Nothing's official, but CNBC reports that JPMorgan Chase (NYSE:JPM) is looking into ways to repay the $25 billion in TARP funds it got last October. Sound familiar? Earlier this month, Goldman Sachs (NYSE:GS) hinted that it wanted to do the same with the $10 billion in TARP funds it received. 

This is certainly a step in the right direction, but repaying those funds is easier said than done -- not because either bank doesn't have the money to simply write a check, but because the Treasury imposed restrictions on how the money can be repaid.

Rather than just paying the money back with spare funds, banks are required to raise an equal amount of new common or preferred equity. The idea is that banks should be forced to remain adequately capitalized, and not be allowed to venture down the same leveraged ways that got us here in the first place.

Will this approach work?
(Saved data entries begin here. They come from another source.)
/-- R270, R271, R272, R274, R275. Taking a trap that is not fatal: every thread of the set has INTRAP set, TRAPCODE the code, TRAPPC the instruction for a fault and the next one for a trap, TRAPADDR and
TRAPINFO as asked for, and continues at the handler; the set is the sticky path, whose turn is not over and whose fairness count runs on if it was so before; the lanes of a half-way `EMITP` among it are in the trap; every other thread, every register and mask and all else is unchanged. A trap is fatal if it is `MACHINE_CHECK`, if the launch names no handler, or if a thread of the set is in a trap: no thread enters a handler, the coil issues no
more, and the dispatcher has the containment of the launch to perform. -/
def Obligations.TrapEntry : Prop :=
  (∀ (s : State) (gid c : Nat) (lanes : W32) (pc next : W64) (t : TrapReq), (s.group? gid).isSome = true → c < (s.group gid).coils.length →
    t.code ≠ tMACHINE_CHECK → (s.launchOf gid).rec_.trapvec ≠ 0 → (∀ l, l < 32 → laneIn lanes l = true → ((s.coil gid c).thread l).intrap = false) →
    ∃ threads, raiseTrap s gid c lanes pc next t = s.modCoil gid c (fun co => { co with
        threads := threads, sticky := lanes, turnOver := false,
        emitting := co.emitting.map (fun e => { e with trapped := e.trapped ||| (e.lanes &&& lanes) }),
        stickyCount := if co.turnOver = false ∧ (∃ l, (laneList co.sticky).find? (fun l => decide ((co.thread l).st = .runnable)) = some l ∧ laneIn lanes l = true)
          then co.stickyCount else 0 }) ∧
      threads.length = (s.coil gid c).threads.length ∧
      ∀ l, l < threads.length →
        threads[l]? = some (let th := (s.coil gid c).thread l
          if laneIn lanes l = true then
            { th with trapcode := BitVec.ofNat 8 t.code, trappc := if t.code = 0x0D ∨ t.code = 0x0F ∨ t.code = 0x11 then next else pc,
                      trapaddr := t.addrs.getD l 0, intrap := true, st := .runnable, pc := (s.launchOf gid).rec_.trapvec.setWidth 64,
                      trapinfo := BitVec.ofNat 32 ((if laneIn t.cause l = true then 1 else 0) + (if t.write then 2 else 0) + t.reg % 256 * 2 ^ 3 + t.kind % 4 * 2 ^ 11
                        + t.imm % 65536 * 2 ^ 16) }
          else th)) ∧
  (∀ (s : State) (gid c : Nat) (lanes : W32) (pc next : W64) (t : TrapReq), (s.group? gid).isSome = true → c < (s.group gid).coils.length →
    (t.code = tMACHINE_CHECK ∨ (s.launchOf gid).rec_.trapvec = 0 ∨ ∃ l, l < 32 ∧ laneIn lanes l = true ∧ ((s.coil gid c).thread l).intrap = true) →
    ∃ r : Containment, r.code = BitVec.ofNat 8 t.code ∧ r.pc = pc ∧ r.coil = BitVec.ofNat 5 c ∧ r.core = BitVec.ofNat 8 (s.group gid).core ∧
      r.addr = t.addrs.getD (lowestLane (if t.code = tMACHINE_CHECK then t.cause else lanes)) 0 ∧
      (raiseTrap s gid c lanes pc next t).disp.inbox = s.disp.inbox ++ [.contain (s.group gid).launch r] ∧
      (raiseTrap s gid c lanes pc next t).coil gid c =
        { s.coil gid c with stopped := true, mcheck := (s.coil gid c).mcheck || decide (t.code = tMACHINE_CHECK) })

/-- R27, R202, R203, R204, R276. For a thread for which it is inactive an instruction only advances the pc; a register outside the allocation or misaligned raises `ILLEGAL_REG`; a pending error, or a poisoned unit that is read, `MACHINE_CHECK`; an empty
register stalls the instruction, or raises `EMPTY_READ` if it is a source with its trap bit set. (That they are examined in this order is the choice of log 13.) A write to a poisoned unit completes, and the unit is sound where the write replaces it whole (which registers
make one unit is log 54). -/
def Obligations.RegisterChecks : Prop :=
  ∀ (s : State) (gid c : Nat) (lanes : W32) (pc : W64) (x : XOp), Site s gid c lanes pc → ∀ e ∈ arithTable ++ logicTable ++ fieldTable ++ scanTable,
    let co := s.coil gid c
    let act := active s gid c lanes x
    let rs := namedOf x (e.needs x)
    (act = [] → exec (e.make x) s = .next (issuedState s gid c lanes pc x)) ∧
    (act ≠ [] → (∃ r ∈ rs, r.illegal co.granules = true) → ∃ r ∈ rs, r.illegal co.granules = true ∧
      exec (e.make x) s = .next (raiseTrap (markIssued s gid c lanes) gid c lanes pc (nextPc pc x)
        { code := tILLEGAL_REG, cause := laneMask act, reg := r.n, kind := if r.isS then 1 else 0 })) ∧
    (act ≠ [] → (∀ r ∈ rs, r.illegal co.granules = false) → (∃ r ∈ rs, ∃ l ∈ act, r.bad co l = true) →
      exec (e.make x) s = .next (raiseTrap (markIssued s gid c lanes) gid c lanes pc (nextPc pc x)
        { code := tMACHINE_CHECK, cause := lanesOf act (fun l => rs.any (fun r => r.bad co l)), addrs := errorAddrs co rs })) ∧
    (act ≠ [] → iTy x < 3 → (∀ r ∈ rs, r.illegal co.granules = false ∧ ∀ l ∈ act, r.bad co l = false ∧ r.empty co l = false) →
      ∃ co' poisoned, exec (e.make x) s = .next (after s gid c { co' with struck := poisoned }) ∧
        WritesD (issued s gid c lanes (nextPc pc x)) co' x.dst (e.needs x).d act (e.val x co act) ∧
        ∀ u, u ∈ poisoned ↔ u ∈ co.struck ∧ ¬ ∃ r ∈ rs, r.isD = true ∧ 2 ≤ r.w ∧ ∃ l ∈ act, ∃ k ∈ r.keys l, r.unit k = u) ∧
    (act ≠ [] → (∀ r ∈ rs, r.illegal co.granules = false ∧ ∀ l ∈ act, r.bad co l = false) → (∃ r ∈ rs, ∃ l ∈ act, r.empty co l = true) →
      ((∀ r ∈ rs, r.trap = true → ∀ l ∈ act, r.empty co l = false) → exec (e.make x) s = .next s) ∧
      ((∃ r ∈ rs, r.trap = true ∧ ∃ l ∈ act, r.empty co l = true) → ∃ r ∈ rs, r.trap = true ∧ ∃ l ∈ act, r.empty co l = true ∧
        exec (e.make x) s = .next (raiseTrap (markIssued s gid c lanes) gid c lanes pc (nextPc pc x)
          { code := tEMPTY_READ, cause := lanesOf act (r.empty co), reg := r.n, kind := if r.isS then 1 else 0 })))

/-! ## Xamal: memory -/

/-- R256, R257, R357, R358, R359. A load whose addresses are aligned and translate, and whose bytes hold no error, completes: the core notes what it has read, D is empty until the
bytes, extended, land, and then the load acquires if its order does; its CACHE field marks the lines that the L1 holds; where the L1 has room for the lines, nothing changes outside the cores and their caches. An `SC` load takes its place
in the core's queue for the wheel (R255). `LDU` makes the one access of the lowest active lane. -/
def Obligations.LoadResults : Prop :=
  ∀ (s : State) (gid c : Nat) (lanes : W32) (pc : W64) (x : XOp) (pa leaf : Nat → Nat),
    let co := s.coil gid c
    let k := (s.group gid).core
    let size := mSize x
    let w := (sizeTy size).words
    let addr := globalAddr x co
    let act := active s gid c lanes x
    Ready s gid c lanes pc x (namedOf x { a := 2, d := w }) →
    ∀ e ∈ [((.ld x : Instr), act), (.ldu x, [lowOf act])],
      let s1 := e.2.foldl (fun t l => loadNote t k (leaf (addr l)) (scopeOf x) (pa (addr l)) size) (issuedState s gid c lanes pc x)
      let s2 := hinted s1 gid x (e.2.map (fun l => pa (addr l)))
      Reaches s gid (e.2.map addr) size false .active pa leaf →
      (orderOf x ≠ 4 → (∀ l ∈ e.2, loadBad s1 k (leaf (addr l)) (scopeOf x) (pa (addr l)) size = false) →
        (∃ co', exec e.1 s = .next (acquired (acquiring x) (s2.modCoil gid c (fun _ => co')) gid (scopeOf x)) ∧
          AwaitsD (issued s gid c lanes (nextPc pc x)) co' x.dst w e.2
            (fun l => extend (decide (8 ≤ x.fn.toNat)) size (loadNat s1 k (leaf (addr l)) (scopeOf x) (pa (addr l)) size)) false) ∧
        (l1Held (s.core k).l1 + e.2.length ≤ l1Lines → s2 = { s with cor := s2.cor })) ∧
      (orderOf x = 4 → MayRelease s gid c e.2 → ∃ t, exec e.1 s = .next t ∧
        Queued (issuedState s gid c lanes pc x) t gid c (e.2.map (fun l => scOp (ctxOf s gid c lanes pc x) (issuedState s gid c lanes pc x) 0 size
          (laneMask (if e.2.length = 1 then act else [l])) (l, pa (addr l), leaf (addr l)) 0 0 0 0 (decide (8 ≤ x.fn.toNat)) (dstRegs x.dst w l))))

/-- R257, R357, R358, R359. A store whose addresses are aligned, translate and may be written completes: after the release that its order makes, the low bytes of its operand are written at its scope,
lane by lane in ascending order, and its CACHE field marks the lines that the L1 holds. An `SC` store takes its place in the queue for the wheel. -/
def Obligations.StoreResults : Prop :=
  ∀ (s : State) (gid c : Nat) (lanes : W32) (pc : W64) (x : XOp) (pa leaf : Nat → Nat),
    let co := s.coil gid c
    let k := (s.group gid).core
    let act := active s gid c lanes x
    let size := mSize x
    let addr := globalAddr x co
    let data := fun l => opB x co (sizeTy size) l
    Ready s gid c lanes pc x (namedOf x { a := 2, b := (sizeTy size).words }) → Reaches s gid (act.map addr) size true .active pa leaf →
    (releasing x = true → MayRelease s gid c act) →
    (orderOf x ≠ 4 → exec (.st x) s = .next (hinted (act.foldl (fun t l => storeBytes t k (leaf (addr l)) (scopeOf x) (pa (addr l)) (leBytes size (data l)))
      (released (releasing x) (issuedState s gid c lanes pc x) gid (scopeOf x))) gid x (act.map (fun l => pa (addr l))))) ∧
    (orderOf x = 4 → ∃ t, exec (.st x) s = .next t ∧
      Queued (issuedState s gid c lanes pc x) t gid c (act.map (fun l => scOp (ctxOf s gid c lanes pc x) (issuedState s gid c lanes pc x) 1 size
        (laneMask [l]) (l, pa (addr l), leaf (addr l)) (data l) 0 0 0 false [])))

/-- R208, R357, R359, R366. Accesses of local memory inside it and aligned, of bytes without an error, complete: a load's bytes land in D, a store's are written lane by lane, and `ATOML` performs its step lane by lane and gives the old
values. -/
def Obligations.LocalAccesses : Prop :=
  ∀ (s : State) (gid c : Nat) (lanes : W32) (pc : W64) (x : XOp),
    let co := s.coil gid c
    let act := active s gid c lanes x
    let s0 := issuedState s gid c lanes pc x
    let base := issued s gid c lanes (nextPc pc x)
    let addr := localAddr x co
    let size := mSize x
    let aop := x.fn.toNat % 16
    let ty := x.fn.toNat / 16
    let n := (atTy ty).words
    (Ready s gid c lanes pc x (namedOf x { a := 1, d := (sizeTy size).words }) → LocalOk s gid (act.map addr) size →
      (∀ l ∈ act, localBad s gid (addr l) size = false) → ∃ co', exec (.ldl x) s = .next (after s gid c co') ∧ AwaitsD base co' x.dst (sizeTy size).words act
        (fun l => extend (decide (8 ≤ x.fn.toNat)) size (localNat s gid (addr l) size)) false) ∧
    (Ready s gid c lanes pc x (namedOf x { a := 1, b := (sizeTy size).words }) → LocalOk s gid (act.map addr) size → (releasing x = true → MayRelease s gid c act) →
      exec (.stl x) s = .next (act.foldl (fun t l => localWrite t gid (addr l) (leBytes size (opB x co (sizeTy size) l)))
        (released (releasing x) s0 gid (scopeOf x)))) ∧
    (Ready s gid c lanes pc x (namedOf x { a := 1, b := n, c := if aop = 9 then n else 0, d := n }) → LocalOk s gid (act.map addr) (atBytes ty) →
      (∀ l ∈ act, localBad s gid (addr l) (atBytes ty) = false) → (releasing x = true → MayRelease s gid c act) →
      let step := fun (p : State × List (Nat × Nat)) l =>
        (localAtomic p.1 gid (addr l) aop ty (opB x co (atTy ty) l) (opC x co (atTy ty) l), p.2 ++ [(l, localNat p.1 gid (addr l) (atBytes ty))])
      let r := act.foldl step (released (releasing x) s0 gid (scopeOf x), [])
      exec (.atoml x) s = .next ((ctxOf s gid c lanes pc x).later r.1 n r.2))

/-- R262, R363, R364. An atomic whose addresses are aligned, translate and may be written completes: after its release the active threads perform one step each in ascending lane order, D of each receives the
old value, and then its acquire; `RED` gives no value. An `SC` atomic takes its place in the queue for the wheel. -/
def Obligations.AtomicResults : Prop :=
  ∀ (s : State) (gid c : Nat) (lanes : W32) (pc : W64) (x : XOp) (pa leaf : Nat → Nat),
    let co := s.coil gid c
    let cx := ctxOf s gid c lanes pc x
    let k := (s.group gid).core
    let act := active s gid c lanes x
    let aop := x.fn.toNat % 16
    let at_ := x.fn.toNat / 16
    let ty := atTy at_
    let size := atBytes at_
    let addr := globalAddr x co
    ∀ e ∈ [((.atom x : Instr), true, false), (.atomf x, true, false), (.cas x, true, true), (.red x, false, false)],
      let regs := fun l => if e.2.1 then dstRegs x.dst ty.words l else []
      Ready s gid c lanes pc x (namedOf x { a := 2, b := ty.words, c := if e.2.2 then ty.words else 0, d := if e.2.1 then ty.words else 0 }) →
      Reaches s gid (act.map addr) size true .active pa leaf → (releasing x = true → MayRelease s gid c act) →
      (orderOf x ≠ 4 →
        let step := fun (p : State × List (Nat × Nat × Bool)) l =>
          let q := atomicStep p.1 k (leaf (addr l)) (pa (addr l)) size (mFields x).place (fun old => atomicNew aop at_ old (opB x co ty l) (opC x co ty l))
          (q.2, p.2 ++ [(l, q.1, atomicBad p.1 k (pa (addr l)) size)])
        let r := act.foldl step (released (releasing x) (issuedState s gid c lanes pc x) gid (scopeOf x), [])
        exec e.1 s = .next (acquireIf cx (if e.2.1 then landLoads cx r.1 ty.words r.2 else r.1) (acquiring x) (scopeOf x))) ∧
      (orderOf x = 4 → ∃ t, exec e.1 s = .next t ∧ Queued (issuedState s gid c lanes pc x) t gid c
        (act.map (fun l => scOp cx (issuedState s gid c lanes pc x) 2 size (laneMask [l]) (l, pa (addr l), leaf (addr l)) (opB x co ty l) (opC x co ty l) aop at_ false (regs l))))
It's a stretch. As I write, JPMorgan Chase has a market cap of about $80 billion; Goldman's is about $40 billion. So raising enough common equity in public markets would be a tall order -- not to mention extremely dilutive to existing shareholders.

Even so, management could make a strong case to its shareholders for the virtues of being a TARP-free bank. From the tarring-and-feathering that Congress delivered to CEOs last week, to the impending "stress test," and the compensation restrictions implanted in the new stimulus package, life sans TARP would give banks the flexibility and freedom needed to move on and exploit the opportunities created by weaker peers such as Citigroup (NYSE:C) and Bank of America (NYSE:BAC). Not to mention that if you don't need taxpayer funds, then for goodness' sake, yes -- give the money back.

Besides, swapping out government preferred stock for an equal amount of fresh common stock would actually put these banks in a much stronger financial position.

Although they stemmed the threat of a systemic collapse last fall, preferred shares and their periodic dividend burden essentially function like debt that banks have to worry about repaying in the future. Common equity -- with the power to absorb impending credit losses -- is really what these banks need to get back on a sustainable track.